TASK DETAILS: Return each line of the records below in which the string "Bool" turns up.

INFORMATION PROVIDED:
/-- A glen command at issue (R75, R84, R328): `bad` its limits, `fill` its operands. -/
def State.glenIssue (s : State) (site : Site) (op : Instr) (bad : Issue → Glen → Bool) (fill : Issue → Cmd → Cmd) : State :=
  s.laneOp site [] (fun c _ _ s =>
    match c.who with
    | .gang _ => s
    | .glen n =>
      let g := s.glen n
      if 16 ≤ glenFlag op || bad c g then s.illegalOperand site
      else if 16 ≤ g.cmds.length then s.waitFor .poll
      else
        let d := fill c { id := g.nextCmd, op := op, who := c.who, cid := g.cid, order := s.store.nextOwner, pc := c.pc, slot := slotNumber site.slot }
        let s := s.onStore (fun m => { m with nextOwner := m.nextOwner + 1 })
        (s.onGlen n (fun g => { g with cmds := g.cmds ++ [d], nextCmd := g.nextCmd + 1 })).glenAdvance n)

/-- The operands of a command, sampled at issue. -/
def sampled (a b c : Spec) (i : Issue) (d : Cmd) : Cmd := { d with a := i.sval a, b := i.sval b, c := i.sval c }

/-- DEDUP (R80). -/
def execDedup (o : ROp) (s : State) : Host.Outcome State Fault Refusal :=
  .next (s.glenIssue o.at' (.dedup o) (fun c _ => !areaOk (c.sval o.b).toNat) (sampled o.a o.b .zero))

/-- GTH (R81). -/
def execGth (o : EOp) (s : State) : Host.Outcome State Fault Refusal :=
  .next (s.glenIssue o.at' (.gth o)
    (fun c _ => gthRb o == 0 || 4096 < gthRb o || gthCap o == 0 || gthStride o < gthRb o || !areaOk (c.sval o.a).toNat ||
      rowSize < (c.sval o.c).toNat + gthCap o * gthRb o)
    (sampled o.a o.b o.c))

/-- POOL (R82): its output is sized by the area's header, so it waits while an earlier command may still write that. -/
def execPool (o : EOp) (s : State) : Host.Outcome State Fault Refusal :=
  .next (s.during (fun c =>
    let a := (c.sval o.a).toNat
    let pending := match c.who with
      | .glen n => (s.glen n).cmds.any (fun d => rangesMeet [(a, a + 16)] (glenUses s (s.glen n) d).2)
      | .gang _ => false
    if pending && areaOk a then s.waitFor .poll
    else
      s.glenIssue o.at' (.pool o)
        (fun c g => poolEt o == 3 || poolOp o == 3 || poolE o == 0 || poolCap o == 0 || !areaOk a ||
          rowSize < (c.sval o.c).toNat + (g.area 0 a).bags * poolE o * poolOut o)
        (sampled o.a o.b o.c)))

/-- UNZ (R88). -/
def execUnz (o : EOp) (s : State) : Host.Outcome State Fault Refusal :=
  .next (s.glenIssue o.at' (.unz o)
    (fun c _ => (o.ext.extractLsb' 14 2).toNat == 3 || (c.sval o.a).toNat % 16 != 0 || rowSize < (c.sval o.c).toNat + unzK o * unzBlock o)
    (sampled o.a o.b o.c))

/-- HAND (R83). -/
def execHand (o : ROp) (s : State) : Host.Outcome State Fault Refusal :=
  .next (s.glenIssue o.at' (.hand o) (fun c _ => rowSize < (c.sval o.a).toNat + (c.sval o.b).toNat) (sampled o.a o.b o.c))

/-- SEGWAIT (R90): control reaches the segment; it waits until it is resident. -/
def execSegwait (o : IOp) (s : State) : Host.Outcome State Fault Refusal :=
  .next (s.laneOp o.at' [] (fun c _ _ s =>
    match c.who with
    | .gang _ => s
    | .glen n =>
      let g := s.glen n
      let seg := (o.imm.extractLsb' 0 12).toNat
      let f := Sparse.look {} (seg % 4) g.frames
      if g.segs.length ≤ seg then s.illegalOperand o.at'
      else if f.valid && f.seg == seg && !f.filling then s
      else s.waitFor (.segment seg)))

/-! ## Completion (R84) -/

/-- What a command leaves: the bytes it writes, the GSTAT bits it sets, and whether it met an error or a malformed
tensor. -/
structure GlenOut where
  writes : List (Nat × List (Byte × Bool)) := []
  bits : List Nat := []
  err : Bool := false
  mal : Bool := false
  rows : Option (Nat × Nat) := none
  lines : List Nat := []
  deriving DecidableEq, Repr

/-- Bytes read coherently, each with its poison. -/
def glenRead (s : State) (d : Cmd) (va : DWord) (n : Nat) : Except EFail (List (Byte × Bool)) := seqBytes s d false va n

/-- A number of a byte list with its poison. -/
def numAt (bs : List (Byte × Bool)) (off n : Nat) : Nat × Bool :=
  let x := (bs.drop off).take n
  (leNat (x.map Prod.fst), x.any Prod.snd)

/-- U and M of R80, by first occurrence: the list of unique indices with their poison, and the map. -/
def dedupe : List (Nat × Bool) → List (Nat × Bool) × List (Nat × Bool) → List (Nat × Bool) × List (Nat × Bool)
  | [], r => r
  | (x, p) :: xs, (u, m) =>
    match u.findIdx? (fun y => y.1 == x) with
    | some k => dedupe xs (u, m ++ [(k, p)])
    | none => dedupe xs (u ++ [(x, p)], m ++ [(u.length, p)])

/-- Does a list of offsets start at 0, end at n and never fall (R80)? -/
def offsetsOk (n : Nat) (os : List Nat) : Bool :=
  os.headD 1 == 0 && os.getLastD (n + 1) == n && (os.zip (os.drop 1)).all (fun p => p.1 ≤ p.2)

/-- The header of an area as bytes. -/
def headerBytes (n u bags : Nat) (flags : Nat) : List (Byte × Bool) := (leBytes 4 n ++ leBytes 4 u ++ leBytes 4 bags ++ leBytes 4 flags).map (fun b => (b, false))

/-- What DEDUP does (R80). -/
def dedupOut (s : State) (d : Cmd) : Except EFail GlenOut := do
  let b := d.b.toNat
  let bs ← glenRead s d d.a 48
  let num (off n : Nat) : Nat := (numAt bs off n).1
  let n := num 0x18 4
  let bags := num 0x1C 4
  let idx := num 0 8
  let off := num 8 8
  let wts := num 0x10 8
  let bad : GlenOut := { writes := [(b, headerBytes n 0 bags 1)], bits := [2] }
  if d.a.toNat % 16 != 0 || idx % 4 != 0 || off % 4 != 0 || wts % 4 != 0 || n == 0 || 2048 < n || bags == 0 || 256 < bags || num 0x24 12 != 0 then
    return bad
  let parts := areaParts b n bags (wts != 0)
  if rowSize < parts.2.2.2 then return bad
  let os ← glenRead s d (BitVec.ofNat 64 off) (4 * (bags + 1))
  if !offsetsOk n ((List.range (bags + 1)).map (fun k => (numAt os (4 * k) 4).1)) then return bad
  let is ← glenRead s d (BitVec.ofNat 64 idx) (4 * n)
  let ws ← (if wts == 0 then pure [] else glenRead s d (BitVec.ofNat 64 wts) (4 * n))
  let r := dedupe ((List.range n).map (fun k => numAt is (4 * k) 4)) ([], [])
  let poison := (bs ++ os ++ is ++ ws).any Prod.snd
  return { writes := [(b, headerBytes n r.1.length bags (if wts == 0 then 0 else 2)),
                      (b + 16, r.1.flatMap (fun x => rowBytes 4 x.1 x.2)), (parts.1, r.2.flatMap (fun x => rowBytes 2 x.1 x.2)),
                      (parts.2.1, os), (parts.2.2.1, ws)],
           bits := if poison then [6] else [], err := poison, rows := some (b, num 0x20 4) }

/-- The rows of a GTH from row `k` on (R81). -/
def gthRows (s : State) (g : Glen) (d : Cmd) (o : EOp) (limit : Nat) : List Nat → Except EFail (List (Nat × List (Byte × Bool)) × Bool × List Nat)
  | [] => return ([], false, [])
  | k :: ks => do
    let u := g.rowNum s.free (d.a.toNat + 16 + 4 * k) 4
    let at' := d.c.toNat + k * gthRb o
    let (rest, oor, ls) ← gthRows s g d o limit ks
    if limit ≤ u.1 then return ((at', List.replicate (gthRb o) (0, u.2)) :: rest, true, ls)
    else do
      let va := d.b + BitVec.ofNat 64 (u.1 * gthStride o)
      let ps ← seqReach s d .engineRead false va (gthRb o)
      let places := placesOf ps
      return ((at', places.map (fun p => (s.store.mem.byte p, s.isPoisoned p || u.2))) :: rest, oor, (places.map lineOf).dedup ++ ls)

REPLY TO THE EXERCISE:
def State.glenIssue (s : State) (site : Site) (op : Instr) (bad : Issue → Glen → Bool) (fill : Issue → Cmd → Cmd) : State :=
  writes : List (Nat × List (Byte × Bool)) := []
  err : Bool := false
  mal : Bool := false
def glenRead (s : State) (d : Cmd) (va : DWord) (n : Nat) : Except EFail (List (Byte × Bool)) := seqBytes s d false va n
def numAt (bs : List (Byte × Bool)) (off n : Nat) : Nat × Bool :=
def dedupe : List (Nat × Bool) → List (Nat × Bool) × List (Nat × Bool) → List (Nat × Bool) × List (Nat × Bool)
def offsetsOk (n : Nat) (os : List Nat) : Bool :=
def headerBytes (n u bags : Nat) (flags : Nat) : List (Byte × Bool) := (leBytes 4 n ++ leBytes 4 u ++ leBytes 4 bags ++ leBytes 4 flags).map (fun b => (b, false))
def gthRows (s : State) (g : Glen) (d : Cmd) (o : EOp) (limit : Nat) : List Nat → Except EFail (List (Nat × List (Byte × Bool)) × Bool × List Nat)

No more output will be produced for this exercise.